Exercise instructions
Extract precisely the lines of the entries below, from the first line through the line containing "set_option Elab.async false".

Source material
-- ==== Sys2Proof/Tests/Slice0.lean ====
section
/-! SUPPORT. Tests: small states, one step each, and a witness for the hypotheses of each obligation. -/
namespace Sys2Proof.Tests
open Sys2Proof.Machine

-- One theorem at a time: each that waits for the kernel would else hold a thread and its stack.
set_option Elab.async false

/-! ### Small states -/

/-- A configuration of two stations that hunts and dials on every channel. -/
def cfg : ConfigRecord :=
  { groupSize := 2, huntSet := 0xFFFFFFFF, outdialSet := 0xFFFFFFFF, pulseSet := 0x2, settleCount := 2
    timingThreshold := 16, answerDelay := 3, addressDigits := 2, defaultMailbox := 4, quietThreshold := 10
    silenceBlocks := 4, maxBlocks := 100, rateMin := 2, rateMax := 9, errorBurst := 3, toneLength := 80, gapLength := 70
    faxMaxRate := 4, faxAllowed := true, dataAllowed := true }

def box (number : Nat) (list : List Nat) (greeting : Option Nat) : Mbx :=
  { number, limit := 5, list, openCount := 1, greeting, greetingOpen := false }

/-- A message of mailbox 4 whose blocks begin at 80. -/
def msg (state : MsgState) (kind : MsgKind) (count length : Nat) : Msg :=
  { state, kind, mailbox := 4, first := if count = 0 then none else some 80
    last := if count = 0 then none else some (79 + count), count, length, pageMark := 0, heard := false
    truncated := false, gaps := false, damaged := false, stamp := none, writer := none, readers := [] }

/-- Station 0, ALIGNED and ACTIVE, with every channel FREE, mailbox 4 here, and four free blocks. -/
def base : State :=
  { State.reset with
    hwi := { Hwi.reset with align := .aligned 0, tickCount := some 5 }
    clc := { Clc.reset with line := .busy }
    cfu := { Cfu.reset 0 0 with state := .active, config := some cfg, minute := 7 }
    tcm := { Tcm.reset with map := .replicate 32 { MapEntry.reset with view := .free } }
    msc := { Msc.reset with
      state := .ready, freeList := [90, 91, 92, 93], lowMark := true, mbxs := [box 4 [] none]
      links := [(80, 81), (81, 82)] } }

/-- A cell from the gateway, or from a peer. -/
def fromGateway (kind : Byte) (payload : List Byte) : Cell := { prio := 7, src := 15, dst := 0, kind, tag := 9, payload }
def fromPeer (kind tag : Byte) (payload : List Byte) : Cell := { prio := 4, src := 1, dst := 0, kind, tag, payload }

def receiving (s : State) (c : Cell) : State := { s with clc := { s.clc with rx := [c] } }
def asked (s : State) (kind : Byte) (payload : List Byte) : State := receiving s (fromGateway kind payload)
def put (s : State) (k : ContextId) (x : Context) : State := { s with ctx := s.ctx.set k x }
def viewed (s : State) (ch : Channel) (v : View) : State := s.modEntry ch fun e => { e with view := v }

/-- A context that holds its channel. -/
def calling (state : CtxState) (session : SessionKind) (ch : Channel) : Context :=
  { Context.reset with state, session, channel := some ch, direction := some .incoming, announced := true }

/-- Context 0 on channel 3 in a state of a call. -/
def callOn (s : State) (state : CtxState) (session : SessionKind) : State :=
  viewed (put s 0 (calling state session 3)) 3 (.self 0)

/-- The state after one command; every command answers a next state. -/
def after (c : Instr) (s : State) : State := match exec c s with | .next t => t | _ => s

def withConfig (g : ConfigRecord) (s : State) : State := { s with cfu := { s.cfu with config := some g } }
def withTx (q : List TxCell) (s : State) : State := { s with clc := { s.clc with tx := q } }
def keep (h : Nat) (m : Msg) (s : State) : State := s.setMsgAt h (some m)
/-- A cell of station 0, waiting or in transmission. -/
def waits (c : Cell) (serial : Nat) (sending : Bool) : TxCell := { freshTx c serial with sending }

/-- The cell just received is the gateway's request that a command takes. -/
abbrev Asks (s : State) (kind : Byte) (p : List Byte) : Prop :=
  decide (AskedActive (asked s kind p) (fromGateway kind p) kind ∧ (asked s kind p).Quiet) = true
/-- The cell just received is the cell of station 1 that a command takes. -/
abbrev Sends (s : State) (kind tag : Byte) (p : List Byte) : Prop :=
  decide (FromPeer (receiving s (fromPeer kind tag p)) (fromPeer kind tag p) kind 1
    ∧ (receiving s (fromPeer kind tag p)).Quiet) = true

/-! ### Ill-formed operands are refused -/

theorem test_frame_without_samples_refused : (Instr.highwayFrame 0 [] 0 [] 0).wellFormed = false := by decide
theorem test_too_many_ticks_refused : (Instr.superframeBoundary 32768).wellFormed = false := by decide
theorem test_nine_contenders_refused : (Instr.lineFree (List.replicate 9 0)).wellFormed = false := by decide
theorem test_short_cell_refused : (Instr.cellReceived [1, 2] ⟨false, false⟩).wellFormed = false := by decide
theorem test_long_cell_refused : (Instr.cellReceived (List.replicate 80 0) ⟨false, false⟩).wellFormed = false := by decide
theorem test_band_above_total_refused :
    (Instr.detectorBlockEnd 0 { lines := [], bandPower := 2, totalPower := 1, level := 0 }).wellFormed = false := by decide
theorem test_reader_context_refused : (Instr.readerSilenceDrop 0 1 256).wellFormed = false := by decide
theorem test_short_fax_frame_refused : (Instr.faxFrameReceived 0 true 0 [1]).wellFormed = false := by decide
theorem test_empty_data_block_refused : (Instr.dataBlockReceived 0 0 []).wellFormed = false := by decide
theorem test_long_data_block_refused : (Instr.dataBlockReceived 0 0 (List.replicate 65 0)).wellFormed = false := by decide
theorem test_short_append_refused :
    (Instr.powerOn { station := 0, storeSize := 0 } { ops := [.append 0 [1] 1], writes := 1 }).wellFormed = false := by decide
theorem test_cell_of_seven_bytes_accepted : (Instr.cellReceived (List.replicate 7 0) ⟨false, false⟩).wellFormed = true := by decide

/-! ### Witnesses: the machine -/

theorem witness_StepRunsFrontCommand : ({ base with pending := [.tickCountLimit] }).pending = .tickCountLimit :: [] := rfl

def tickAt (n : Option Nat) : State := { base with hwi := { base.hwi with tickCount := n } }
def localAt (n : Nat) : State := { State.reset with hwi := { Hwi.reset with localCount := n } }

theorem witness_IdleStepTicksTheReference : base.pending = [] ∧ base.Quiet ∧ (tickAt none).hwi.align = .aligned 0
    ∧ (tickAt none).hwi.tickCount = none ∧ (tickAt (some 32765)).hwi.tickCount = some 32765 ∧ 32765 + 1 < 32767
    ∧ (tickAt (some 32766)).hwi.tickCount = some 32766 ∧ isAligned (localAt 24574) = false
    ∧ (localAt 24574).hwi.localCount + 1 < 24576 ∧ 24576 ≤ (localAt 24575).hwi.localCount + 1 := by decide +kernel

Solved problem
-- ==== Sys2Proof/Tests/Slice0.lean ====
section
/-! SUPPORT. Tests: small states, one step each, and a witness for the hypotheses of each obligation. -/
namespace Sys2Proof.Tests
open Sys2Proof.Machine

-- One theorem at a time: each that waits for the kernel would else hold a thread and its stack.
set_option Elab.async false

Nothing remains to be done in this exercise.